It would not be much of an exaggeration to say that throughout the ages since the Reformation Luther has tended to be viewed primarily as the harbinger of an entirely new form of Christianity, standing in radical discontinuity with all preceding Christian tradition. On the standard reading, Luther “was haunted by a question for which traditional catholic Christianity could provide no answers.” This standard narrative posits that Luther’s primary problem – for which the church dividing Reformation was the inevitable answer – “was a deep sense of the inauthenticity of our works before God; thus Luther could find no lasting peace in the edifice of catholic faith and practice, organized as it was around sacramental practice, dogmatic faith, and mystical aspiration”. Thus, on the standard reading, what precipitated the Reformation for Luther was a virtually complete revolution in the very concept of Christianity itself. It is purported that in Luther we find instantiated a new form of Christianity that came to characterize protestant modernity. Friedrich Schleiermacher, the great saint of liberal Protestantism described the matter thusly,
In so far as the Reformation was not simply a purification and reaction from abuses which had crept in, but was the origination of a distinctive form of Christian communion, the antithesis between Protestantism and Catholicism may be provisionally conceived thus: the former makes the individual’s relation to the Church dependent on his relationship to Christ, while the latter makes the individual’s relation to Christ depended on his relation to the Church.
Such notions, which Schleiermacher refrains from pushing back into the intentions and actions of the Reformers themselves have come to be a rather common sensibility among both Protestants and Catholics in regard to what was really going on with Luther and the Reformation. This has unfortunately come to be a rather common ecumenical sentiment as well, leading to an unfortunate conundrum for discussing the ecumenical implications of Luther’s theology. Joseph Ratzinger (now Pope Benedict XVI) reflects the standard narrative of Luther and Protestantism in his argument that,
…according to Luther, the church can neither assume the certain guarantee for personal salvation nor decide definitely and compellingly on matters (that is, the content) of faith. On the other hand, to the Catholic, the church is central to the act of faith itself: only by communal belief do I partake of the certainty on which I can base my life. This corresponds to the Catholic view that church and Scripture are inseparable while, in Luther, Scripture becomes an independent measure of church and tradition. This in turn raises the question of the canonicity and the unity of Scripture.

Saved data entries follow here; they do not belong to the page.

/-- A read request of a window: refused, held, or answered (R230, R232, R234, R236, R252). -/
def State.readRequest (s : State) (via : Via) (r : ReadReq) (parityErr : Bool) (after : Option Nat) : State :=
  if r.rsvd ≠ 0 then s.discard
  else
    match s.readCheck via r with
    | some reason => (s.sealedRead via r).refuse r.window via 0 r.tag reason 0
    | none =>
      match s.window? r.window with
      | none => s
      | some (t, h) =>
        let w := s.handle t h
        s.dmaNew t {
          why := .busy, addr := s.bufBase t w true + r.offset.toNat, len := r.lm1.toNat + 1, data := [], tries := 0
          land := none, req := some { via, r, epoch := BitVec.ofNat 32 (hf w 63 32), parityErr, after } }

/-- A read request (R252). -/
def execReadRequest (via : Via) (r : ReadReq) (parityErr : Bool) (toggledAfter : Option Nat) (s : State) :
    Outcome State Fault Refusal :=
  .next (if s.live then
    s.capture (s.windowOwner? r.window) (Via.isHost via) (.deliver 0x06 (leBytes 4 r.window.toNat ++ leBytes 4 r.offset.toNat ++
      leBytes 2 r.lm1.toNat ++ leBytes 2 r.tag.toNat ++ leBytes 4 0)) fun s => s.readRequest via r parityErr toggledAfter
  else s)

/-- A read data segment reaches the requester, an application core of the device (R252). DESIGN CHOICE: log 219. -/
def execReadDataSegmentReceive (r : ReadSeg) (data : List Byte) (s : State) : Outcome State Fault Refusal :=
  .next (if s.live then
    if r.rsvd ≠ 0 then s.discard
    else
      let others := s.reads.filter fun x => decide (x ≠ (r.window, r.tag))
      ({ s with reads := if r.last then others else others ++ [(r.window, r.tag)] }).send (.device s.devNum) (.readSeg r data)
  else s)

/-! ### Advances (R242, R243) -/

/-- Close the epoch that an advance ended: LANDED, torn mark and SHORT go into the status word (R243, R244). -/
def State.closeEpoch (s : State) (t : TileId) (h : Nat) (torn : Bool) : State :=
  let w := s.handle t h
  s.modTile t fun tl => tl.modWin h fun x =>
    { x with closing := false, closedLanded := 0, torn, landed := satOf 20 x.closedLanded
             short := bitN w.toNat 112 && decide (x.closedLanded < handleLen w) }

/-- The writes of a window accepted before its last advance and not landed. -/
def State.oldWrites (s : State) (t : TileId) (h : Nat) : List PutWrite :=
  let cur := BitVec.ofNat 32 (hf (s.handle t h) 63 32)
  (s.tile t).writes.filter fun w => decide (w.handle = h) && !decide (w.epoch = cur)

/-- The window that a closing advance names: its handle entry may have been cleared since (R241). -/
def State.closing? (s : State) (window : BitVec 24) : Option (TileId × Nat) :=
  if window.toNat / 65536 = s.devNum.toNat then
    match tileOfBits? (window.toNat % 65536) with
    | some t => if ((s.tile t).win (window.toNat % 32)).closing then some (t, window.toNat % 32) else none
    | none => none
  else none

/-- Every write accepted before the advance has landed (R242, R243). -/
def execAdvanceComplete (window : BitVec 24) (s : State) : Outcome State Fault Refusal :=
  .next (
    match s.closing? window with
    | none => s
    | some (t, h) =>
      let s := s.settleDma t
      if s.oldWrites t h = [] then s.closeEpoch t h false else s)

/-- Discard an accepted write that is not whole, with a reason; DETAIL is the bytes landed for TORN (R242, R254). -/
def State.dropWrite (s : State) (t : TileId) (w : PutWrite) (reason : BitVec 8) : State :=
  (s.modTile t fun tl => tl.dropPut w).refuse w.window w.via w.epoch w.tag reason
    (if reason = rTorn then BitVec.ofNat 32 w.got else 0)

/-- 4 µs after an advance: writes not landed are discarded with TORN, and the closed epoch is torn (R242). -/
def execAdvanceTimeout (window : BitVec 24) (s : State) : Outcome State Fault Refusal :=
  .next (
    match s.closing? window with
    | none => s
    | some (t, h) =>
      let s := s.settleDma t
      let old := s.oldWrites t h
      (s.each old fun s w => s.dropWrite t w rTorn).closeEpoch t h (!old.isEmpty))

/-- A put of the device has no answer in time: it is complete with reason LOST, and its frame aborts (R300).
DESIGN CHOICE: log 219. -/
def execFabricResponseTimeout (tag : BitVec 16) (s : State) : Outcome State Fault Refusal :=
  .next (
    match s.rput? fun _ _ g => decide (g = tag) with
    | some (t, o) => (s.opDone t o).opFailed t o 0
    | none =>
      match s.reads.find? fun x => decide (x.2 = tag) with
      | some x => ({ s with reads := s.reads.erase x }).raise 0x000A clsNone (s.srcH 8 0) noIds none [0]
      | none => s)

end Sys2Proof.Machine
end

As David Yeago notes, such a reading of Luther over against his contemporary Catholic milieu renders the conflict between the Reformer and the Roman Catholic hierarchy as in effect a conflict between two “different religions.” Ecumenically, this way of telling Luther’s story is in fact “quite conservative in its effects, even though it presents Luther as a radical, because it functions as a legitimation of things as they are; it makes the present division of the church seem normal and inevitable to us.” Ironically enough both liberal Protestants and conservative Catholics find themselves attracted to the standard narration of Luther as some sort of proto-modern individualist, precisely because such a characterization allows us to avoid asking more difficult questions about what exactly Luther was really up to and whether or not those of us who stand in the tradition of the Reformation are in fact being faithful to the theological and ecclesial vision of the first Reformer.